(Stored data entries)
== Segment start ==

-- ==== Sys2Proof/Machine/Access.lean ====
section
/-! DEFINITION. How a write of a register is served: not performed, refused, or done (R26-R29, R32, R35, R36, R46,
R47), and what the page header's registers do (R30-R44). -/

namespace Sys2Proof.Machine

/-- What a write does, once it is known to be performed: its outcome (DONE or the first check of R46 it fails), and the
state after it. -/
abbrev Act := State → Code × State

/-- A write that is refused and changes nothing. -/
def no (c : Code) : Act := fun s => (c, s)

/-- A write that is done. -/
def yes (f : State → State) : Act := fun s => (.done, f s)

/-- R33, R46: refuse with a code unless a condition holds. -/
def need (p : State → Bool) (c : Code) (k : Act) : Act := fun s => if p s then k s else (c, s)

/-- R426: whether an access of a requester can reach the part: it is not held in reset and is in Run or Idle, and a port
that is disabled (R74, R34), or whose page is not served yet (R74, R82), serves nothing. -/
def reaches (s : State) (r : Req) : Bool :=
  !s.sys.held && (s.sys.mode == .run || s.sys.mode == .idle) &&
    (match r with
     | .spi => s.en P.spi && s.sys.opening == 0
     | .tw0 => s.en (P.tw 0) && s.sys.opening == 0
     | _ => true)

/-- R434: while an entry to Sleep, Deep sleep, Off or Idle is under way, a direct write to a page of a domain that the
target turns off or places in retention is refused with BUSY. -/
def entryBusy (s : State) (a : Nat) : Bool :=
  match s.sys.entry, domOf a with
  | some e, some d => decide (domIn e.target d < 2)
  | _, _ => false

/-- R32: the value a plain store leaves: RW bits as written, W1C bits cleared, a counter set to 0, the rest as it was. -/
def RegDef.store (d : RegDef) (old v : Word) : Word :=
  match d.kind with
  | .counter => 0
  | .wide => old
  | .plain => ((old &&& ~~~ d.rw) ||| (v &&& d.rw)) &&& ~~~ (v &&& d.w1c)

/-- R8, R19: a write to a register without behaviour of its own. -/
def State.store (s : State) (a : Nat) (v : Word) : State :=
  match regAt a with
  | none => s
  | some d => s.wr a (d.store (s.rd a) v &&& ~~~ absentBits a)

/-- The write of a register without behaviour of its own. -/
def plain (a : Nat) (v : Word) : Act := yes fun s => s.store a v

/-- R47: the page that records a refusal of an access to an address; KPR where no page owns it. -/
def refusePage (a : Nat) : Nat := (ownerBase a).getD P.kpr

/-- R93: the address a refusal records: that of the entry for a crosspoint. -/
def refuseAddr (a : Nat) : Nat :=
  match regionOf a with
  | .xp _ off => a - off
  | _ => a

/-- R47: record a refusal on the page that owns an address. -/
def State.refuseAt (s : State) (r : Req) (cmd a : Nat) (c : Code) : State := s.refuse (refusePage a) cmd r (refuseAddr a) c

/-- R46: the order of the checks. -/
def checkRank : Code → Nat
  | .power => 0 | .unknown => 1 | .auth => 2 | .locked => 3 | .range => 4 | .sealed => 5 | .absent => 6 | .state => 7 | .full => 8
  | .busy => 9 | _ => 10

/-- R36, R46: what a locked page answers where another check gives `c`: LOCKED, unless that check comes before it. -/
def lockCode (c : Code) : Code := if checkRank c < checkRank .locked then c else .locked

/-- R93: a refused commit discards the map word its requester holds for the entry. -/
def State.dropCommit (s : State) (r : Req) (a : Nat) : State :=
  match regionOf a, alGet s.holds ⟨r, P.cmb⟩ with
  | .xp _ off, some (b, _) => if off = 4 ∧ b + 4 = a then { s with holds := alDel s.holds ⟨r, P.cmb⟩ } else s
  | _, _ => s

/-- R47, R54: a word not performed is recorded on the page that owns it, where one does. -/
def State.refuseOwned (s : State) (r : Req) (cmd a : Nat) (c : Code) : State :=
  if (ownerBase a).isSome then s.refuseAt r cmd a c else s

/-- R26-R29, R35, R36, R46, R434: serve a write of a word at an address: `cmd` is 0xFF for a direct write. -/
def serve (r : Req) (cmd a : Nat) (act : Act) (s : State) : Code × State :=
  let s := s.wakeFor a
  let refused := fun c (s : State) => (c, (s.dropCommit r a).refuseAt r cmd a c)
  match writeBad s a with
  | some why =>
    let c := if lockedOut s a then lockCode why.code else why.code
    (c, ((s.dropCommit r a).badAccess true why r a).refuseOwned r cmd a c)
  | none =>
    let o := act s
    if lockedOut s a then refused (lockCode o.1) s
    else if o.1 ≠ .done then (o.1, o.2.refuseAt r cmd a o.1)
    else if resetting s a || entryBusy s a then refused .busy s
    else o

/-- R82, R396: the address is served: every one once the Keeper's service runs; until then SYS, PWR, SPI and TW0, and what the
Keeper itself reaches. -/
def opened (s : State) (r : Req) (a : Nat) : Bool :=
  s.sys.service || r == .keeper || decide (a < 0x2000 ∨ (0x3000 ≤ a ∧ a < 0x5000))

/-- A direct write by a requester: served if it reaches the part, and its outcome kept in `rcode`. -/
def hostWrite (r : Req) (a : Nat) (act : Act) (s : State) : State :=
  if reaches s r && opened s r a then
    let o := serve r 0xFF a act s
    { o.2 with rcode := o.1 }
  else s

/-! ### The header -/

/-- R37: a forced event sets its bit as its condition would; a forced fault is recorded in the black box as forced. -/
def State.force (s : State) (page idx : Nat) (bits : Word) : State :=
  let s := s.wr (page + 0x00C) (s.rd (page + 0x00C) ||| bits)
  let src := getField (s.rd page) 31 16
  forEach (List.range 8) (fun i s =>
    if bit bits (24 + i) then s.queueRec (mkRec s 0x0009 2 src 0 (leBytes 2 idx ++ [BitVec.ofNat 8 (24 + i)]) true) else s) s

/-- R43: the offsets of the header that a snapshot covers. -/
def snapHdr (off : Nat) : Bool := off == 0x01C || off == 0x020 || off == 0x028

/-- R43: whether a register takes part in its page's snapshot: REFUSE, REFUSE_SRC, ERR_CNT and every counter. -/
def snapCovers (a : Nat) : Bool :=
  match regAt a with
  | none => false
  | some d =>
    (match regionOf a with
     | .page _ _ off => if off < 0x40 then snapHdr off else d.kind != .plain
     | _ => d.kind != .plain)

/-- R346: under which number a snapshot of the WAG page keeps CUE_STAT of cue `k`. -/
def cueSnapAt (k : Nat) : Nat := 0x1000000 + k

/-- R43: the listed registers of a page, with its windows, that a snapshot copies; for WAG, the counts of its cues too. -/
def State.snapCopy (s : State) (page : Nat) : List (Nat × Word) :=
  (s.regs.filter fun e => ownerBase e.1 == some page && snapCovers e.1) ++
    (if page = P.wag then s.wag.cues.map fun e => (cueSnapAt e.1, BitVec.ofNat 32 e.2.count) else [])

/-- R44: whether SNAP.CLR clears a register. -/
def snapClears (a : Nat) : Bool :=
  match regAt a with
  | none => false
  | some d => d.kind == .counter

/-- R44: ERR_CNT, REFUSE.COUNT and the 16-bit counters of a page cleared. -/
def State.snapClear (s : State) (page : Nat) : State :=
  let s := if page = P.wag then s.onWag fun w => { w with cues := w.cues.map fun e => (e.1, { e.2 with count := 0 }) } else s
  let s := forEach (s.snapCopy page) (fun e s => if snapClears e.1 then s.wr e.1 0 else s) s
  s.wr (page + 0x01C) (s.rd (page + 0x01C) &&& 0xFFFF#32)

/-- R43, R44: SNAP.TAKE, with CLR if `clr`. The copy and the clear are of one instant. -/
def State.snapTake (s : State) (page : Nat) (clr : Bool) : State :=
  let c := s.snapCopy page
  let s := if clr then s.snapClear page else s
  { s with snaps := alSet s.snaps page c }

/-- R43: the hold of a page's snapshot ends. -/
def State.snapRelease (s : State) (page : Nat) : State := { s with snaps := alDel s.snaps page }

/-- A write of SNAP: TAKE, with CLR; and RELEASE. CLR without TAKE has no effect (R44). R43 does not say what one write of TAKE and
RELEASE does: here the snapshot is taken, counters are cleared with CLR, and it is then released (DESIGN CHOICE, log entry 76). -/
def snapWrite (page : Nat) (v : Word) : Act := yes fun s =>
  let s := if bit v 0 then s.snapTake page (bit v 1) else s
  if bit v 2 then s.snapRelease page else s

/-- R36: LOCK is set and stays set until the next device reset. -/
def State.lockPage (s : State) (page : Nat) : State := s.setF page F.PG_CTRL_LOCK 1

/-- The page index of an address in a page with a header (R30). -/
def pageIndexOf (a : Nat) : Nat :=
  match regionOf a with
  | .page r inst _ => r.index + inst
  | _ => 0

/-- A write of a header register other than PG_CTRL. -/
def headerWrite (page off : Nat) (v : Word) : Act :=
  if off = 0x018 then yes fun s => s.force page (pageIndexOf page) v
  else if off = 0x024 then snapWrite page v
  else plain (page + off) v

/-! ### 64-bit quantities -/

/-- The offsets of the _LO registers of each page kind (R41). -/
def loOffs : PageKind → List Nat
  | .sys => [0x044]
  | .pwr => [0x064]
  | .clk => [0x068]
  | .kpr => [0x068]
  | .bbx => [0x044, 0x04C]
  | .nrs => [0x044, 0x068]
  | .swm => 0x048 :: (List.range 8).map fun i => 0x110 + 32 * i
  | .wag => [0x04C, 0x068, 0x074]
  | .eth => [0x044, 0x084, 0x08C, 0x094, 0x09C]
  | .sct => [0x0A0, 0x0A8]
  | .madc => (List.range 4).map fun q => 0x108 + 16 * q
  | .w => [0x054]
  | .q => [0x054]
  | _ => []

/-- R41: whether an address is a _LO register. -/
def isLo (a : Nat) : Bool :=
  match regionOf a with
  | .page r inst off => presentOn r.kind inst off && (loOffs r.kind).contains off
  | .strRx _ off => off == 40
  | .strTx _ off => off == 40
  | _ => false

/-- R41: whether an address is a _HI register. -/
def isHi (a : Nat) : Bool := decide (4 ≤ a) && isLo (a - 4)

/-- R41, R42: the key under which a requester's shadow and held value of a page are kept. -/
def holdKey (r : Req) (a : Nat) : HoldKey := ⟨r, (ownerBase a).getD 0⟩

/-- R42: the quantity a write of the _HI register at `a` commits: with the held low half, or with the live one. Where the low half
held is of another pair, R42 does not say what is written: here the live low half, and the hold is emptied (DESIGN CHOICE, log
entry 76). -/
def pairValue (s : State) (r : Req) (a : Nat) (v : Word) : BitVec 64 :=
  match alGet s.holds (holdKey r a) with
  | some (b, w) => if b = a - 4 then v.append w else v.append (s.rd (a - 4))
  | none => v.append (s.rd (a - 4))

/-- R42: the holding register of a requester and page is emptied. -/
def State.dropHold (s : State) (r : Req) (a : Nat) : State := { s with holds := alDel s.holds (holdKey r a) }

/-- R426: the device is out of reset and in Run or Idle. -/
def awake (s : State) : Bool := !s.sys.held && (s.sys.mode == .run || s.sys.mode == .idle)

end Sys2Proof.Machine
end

== Segment end ==

EXERCISE INSTRUCTIONS – Check each line of the data above for the word "ofNat", then state how many lines have it. Give the number alone.

TASK OUTPUT – 2